WHAT THE TASK REQUIRES:
The entries below contain a stretch that opens with the line containing "end Machine" and closes with the line containing "run moves -/"; set down that stretch exactly, both ends included, and nothing else.

DATA RECORDS:
@[simp] theorem resultWithPackOf_next : resultWithPackOf (.next s) u = .next (s.withPackOf u) := rfl
@[simp] theorem resultWithPackOf_fault (f : Fault) : resultWithPackOf (.fault f) u = .fault f := rfl

/-! ## The operations of an instruction -/

/-- An access to the current cell commutes when what follows it does. -/
theorem withCell_withPackOf {k k' : Int → Result} (h : ∀ v, k' v = resultWithPackOf (k v) u) :
    withCell (s.withPackOf u) k' = resultWithPackOf (withCell s k) u := by
  by_cases hv : validIndex s.cfg s.ptr = true
  · simp [withCell, hv, h]
  · simp [withCell, hv]

theorem movePointer_withPackOf (d : Int) :
    movePointer d (s.withPackOf u) = resultWithPackOf (movePointer d s) u := by
  cases h : moveTarget s.cfg s.ptr d <;> simp [movePointer, h]

theorem addToCell_withPackOf (d : Int) :
    addToCell d (s.withPackOf u) = resultWithPackOf (addToCell d s) u :=
  withCell_withPackOf s u fun _ => by simp

theorem storeInput_withPackOf (v : Int) :
    storeInput (s.withPackOf u) v = resultWithPackOf (storeInput s v) u :=
  withCell_withPackOf s u fun _ => by simp

@[simp] theorem branch_withPackOf (jumps : Bool) :
    branch jumps (s.withPackOf u) = (branch jumps s).withPackOf u := by
  cases jumps <;> simp [branch]

theorem takeInput_withPackOf :
    takeInput (s.withPackOf u) = (takeInput s).map fun (x, t) => (x, t.withPackOf u) := by
  cases he : s.ineof with
  | true => simp [takeInput, he]
  | false => cases hq : s.inQ <;> simp [takeInput, he, hq]

theorem execOut_withPackOf : execOut (s.withPackOf u) = resultWithPackOf (execOut s) u := by
  refine withCell_withPackOf s u fun v => ?_
  by_cases hc : s.credit = 0 <;> simp [hc]

theorem execIn_withPackOf : execIn (s.withPackOf u) = resultWithPackOf (execIn s) u := by
  unfold execIn
  rw [takeInput_withPackOf]
  rcases takeInput s with _ | ⟨_ | _, t⟩
  · rfl
  · exact storeInput_withPackOf t u _
  · cases he : t.cfg.eofmode with
    | fill => simpa [he] using storeInput_withPackOf t.latchEof u t.cfg.fill
    | noChange => simp [he]

theorem execOpen_withPackOf : execOpen (s.withPackOf u) = resultWithPackOf (execOpen s) u :=
  withCell_withPackOf s u fun _ => by simp

theorem execClose_withPackOf : execClose (s.withPackOf u) = resultWithPackOf (execClose s) u :=
  withCell_withPackOf s u fun _ => by simp

/-! ## The transitions of the run -/

/-- Every instruction commutes with the exchange of the packer. -/
theorem exec_withPackOf (i : Instr) : exec i (s.withPackOf u) = resultWithPackOf (exec i s) u := by
  cases i with
  | right => exact movePointer_withPackOf s u 1
  | left => exact movePointer_withPackOf s u (-1)
  | inc => exact addToCell_withPackOf s u 1
  | dec => exact addToCell_withPackOf s u (-1)
  | out => exact execOut_withPackOf s u
  | in_ => exact execIn_withPackOf s u
  | open_ => exact execOpen_withPackOf s u
  | close => exact execClose_withPackOf s u

theorem execStep_withPackOf : execStep (s.withPackOf u) = resultWithPackOf (execStep s) u := by
  unfold execStep
  rw [State.withPackOf_fetch]
  cases s.fetch with
  | none => simp
  | some i => exact exec_withPackOf s u i

theorem prepStep_withPackOf : prepStep (s.withPackOf u) = (prepStep s).withPackOf u := by
  rcases prepStep_cases s with ⟨c, st, jt, hc, hs, e⟩ | ⟨c, hc, hs, e⟩ | ⟨hc, hb, e⟩ | ⟨o, st, hc, hb, e⟩ <;>
    rw [e]
  · simp [prepStep, hc, hs]
  · simp [prepStep, hc, hs]
  · simp [prepStep, hc, hb]
  · simp [prepStep, hc, hb]

theorem loadStep_withPackOf (supp : Config.Support) :
    loadStep supp (s.withPackOf u) = (loadStep supp s).withPackOf u := by
  rcases loadStep_cases supp s with
    ⟨hq, e⟩ | ⟨c, r, hq, e⟩ | ⟨r, hq, hs, e⟩ | ⟨r, hq, hs, e⟩ | ⟨r, hq, e⟩ <;> rw [e]
  · simp [loadStep, hq]
  · simp [loadStep, hq]
  · simp [loadStep, hq, hs]
  · simp [loadStep, hq, hs]
  · simp [loadStep, hq]

theorem runStep_withPackOf (supp : Config.Support) :
    runStep supp (s.withPackOf u) = resultWithPackOf (runStep supp s) u := by
  unfold runStep
  rw [State.withPackOf_status]
  cases s.status with
  | load => exact congrArg Host.Outcome.next (loadStep_withPackOf s u supp)
  | prep => exact congrArg Host.Outcome.next (prepStep_withPackOf s u)
  | run => exact execStep_withPackOf s u
  | idle | halted | faulted | refused => rfl

end WithPackOf

end Machine

/-- Settles O53: in each phase the unit that moves commutes with the exchange of the packer's state. -/
theorem runDoesNotDependOnPacker : Obligations.RunDoesNotDependOnPacker := by
  intro supp s u
  exact Machine.runStep_withPackOf s u supp

end Sys2Proof
end

section
/-! PROOFS (10_state.md R39, R43, R45). What each agent does to the sink, what reset leaves, and what the
host reads of a run that ended. -/

namespace Sys2Proof
namespace Machine

/-! ## The sink while the run moves -/

/-- An instruction keeps the sink or, as `.`, adds one byte and counts it (45_io.md R201). -/
theorem exec_sink {i : Instr} {s t : State} (h : exec i s = .next t) :
    t.sink = s.sink ∨ t.outcnt = s.outcnt + 1 ∧ ∃ b, t.sink = s.sink ++ [b] := by
  rcases exec_cases h with ⟨_, _, _, rfl⟩ | ⟨_, rfl⟩ | ⟨_, _, _, rfl⟩ | ⟨_, rfl⟩ | ⟨_, _, rfl⟩ | ⟨_, rfl⟩ |
    ⟨_, rfl | rfl⟩ | ⟨_, _, _, _, rfl | rfl | rfl, rfl⟩ | ⟨_, rfl | rfl⟩
  -- The delivery of `.` is the fifth case; no other writes the sink.
  case inr.inr.inr.inr.inl => exact .inr ⟨rfl, _, rfl⟩
  all_goals exact .inl rfl

theorem execStep_sink {s t : State} (h : execStep s = .next t) :
    t.sink = s.sink ∨ t.outcnt = s.outcnt + 1 ∧ ∃ b, t.sink = s.sink ++ [b] := by
  unfold execStep at h
  split at h
  · exact exec_sink h
  · cases h
    exact .inl rfl

@[simp] theorem prepStep_sink (s : State) : (prepStep s).sink = s.sink := by
  rcases prepStep_cases s with ⟨_, _, _, _, _, e⟩ | ⟨_, _, _, e⟩ | ⟨_, _, e⟩ | ⟨_, _, _, _, e⟩ <;> rw [e]
  · exact State.scanned_sink ..
  · exact State.raise_sink ..
  · exact State.startExec_sink ..
  · exact State.raise_sink ..

@[simp] theorem loadStep_sink (supp : Config.Support) (s : State) : (loadStep supp s).sink = s.sink := by
  rcases loadStep_cases supp s with ⟨_, e⟩ | ⟨_, _, _, e⟩ | ⟨_, _, _, e⟩ | ⟨_, _, _, e⟩ | ⟨_, _, e⟩ <;>
    simp [e]

/-- The run writes the sink in `RUN` only. -/
theorem runStep_sink {supp : Config.Support} {s t : State} (h : runStep supp s = .next t) :
    t.sink = s.sink ∨ s.status = .run ∧ t.outcnt = s.outcnt + 1 ∧ ∃ b, t.sink = s.sink ++ [b] := by
  unfold runStep at h
  cases hs : s.status <;> rw [hs] at h
  case run => exact (execStep_sink h).imp_right fun hb => ⟨rfl, hb⟩
  all_goals cases h
  case load => exact .inl (loadStep_sink supp s)
  case prep => exact .inl (prepStep_sink s)
  case idle | halted | faulted | refused => exact .inl rfl

/-! ## The packer and the host -/

/-- The packer's transition on an item writes the packer's registers and ports and the program port it may
feed, and nothing else (10_state.md R35, R40; log 12). -/
theorem packItem_frame {s t : State} {x : PackItem} (h : packItem s x = .next t) :
    t = { s with
      acc := t.acc, cnt := t.cnt, phase := t.phase, pad := t.pad, resid := t.resid
      packQ := t.packQ, packOut := t.packOut, packClose := t.packClose, progQ := t.progQ } := by
  unfold packItem at h
  split at h <;> cases h
  -- The first eight arms answer a next state: the bits, the ends of `B2I` and `B2Y`, the codes and bytes
  -- taken apart, the plain ends.
  case h_1 | h_5 => unfold State.takeBit; split <;> rfl
  case h_2 => unfold State.endB2i; split <;> rfl
  case h_6 => unfold State.endB2y; split <;> rfl
  case h_3 | h_7 => rw [emitAll_bits]
  case h_4 | h_8 => rfl

theorem packStep_frame {s t : State} (h : packStep s = .next t) :
    t = { s with
      acc := t.acc, cnt := t.cnt, phase := t.phase, pad := t.pad, resid := t.resid
      packQ := t.packQ, packOut := t.packOut, packClose := t.packClose, progQ := t.progQ } := by
  rcases packStep_cases s with ⟨e, _⟩ | ⟨_, _, _, _, e⟩ <;> rw [e] at h
  · cases h
    rfl
  · exact packItem_frame (s := s.consumePack) h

ANSWER FOR THE TASK:
end Machine

/-- Settles O53: in each phase the unit that moves commutes with the exchange of the packer's state. -/
theorem runDoesNotDependOnPacker : Obligations.RunDoesNotDependOnPacker := by
  intro supp s u
  exact Machine.runStep_withPackOf s u supp

end Sys2Proof
end

section
/-! PROOFS (10_state.md R39, R43, R45). What each agent does to the sink, what reset leaves, and what the
host reads of a run that ended. -/

namespace Sys2Proof
namespace Machine

/-! ## The sink while the run moves -/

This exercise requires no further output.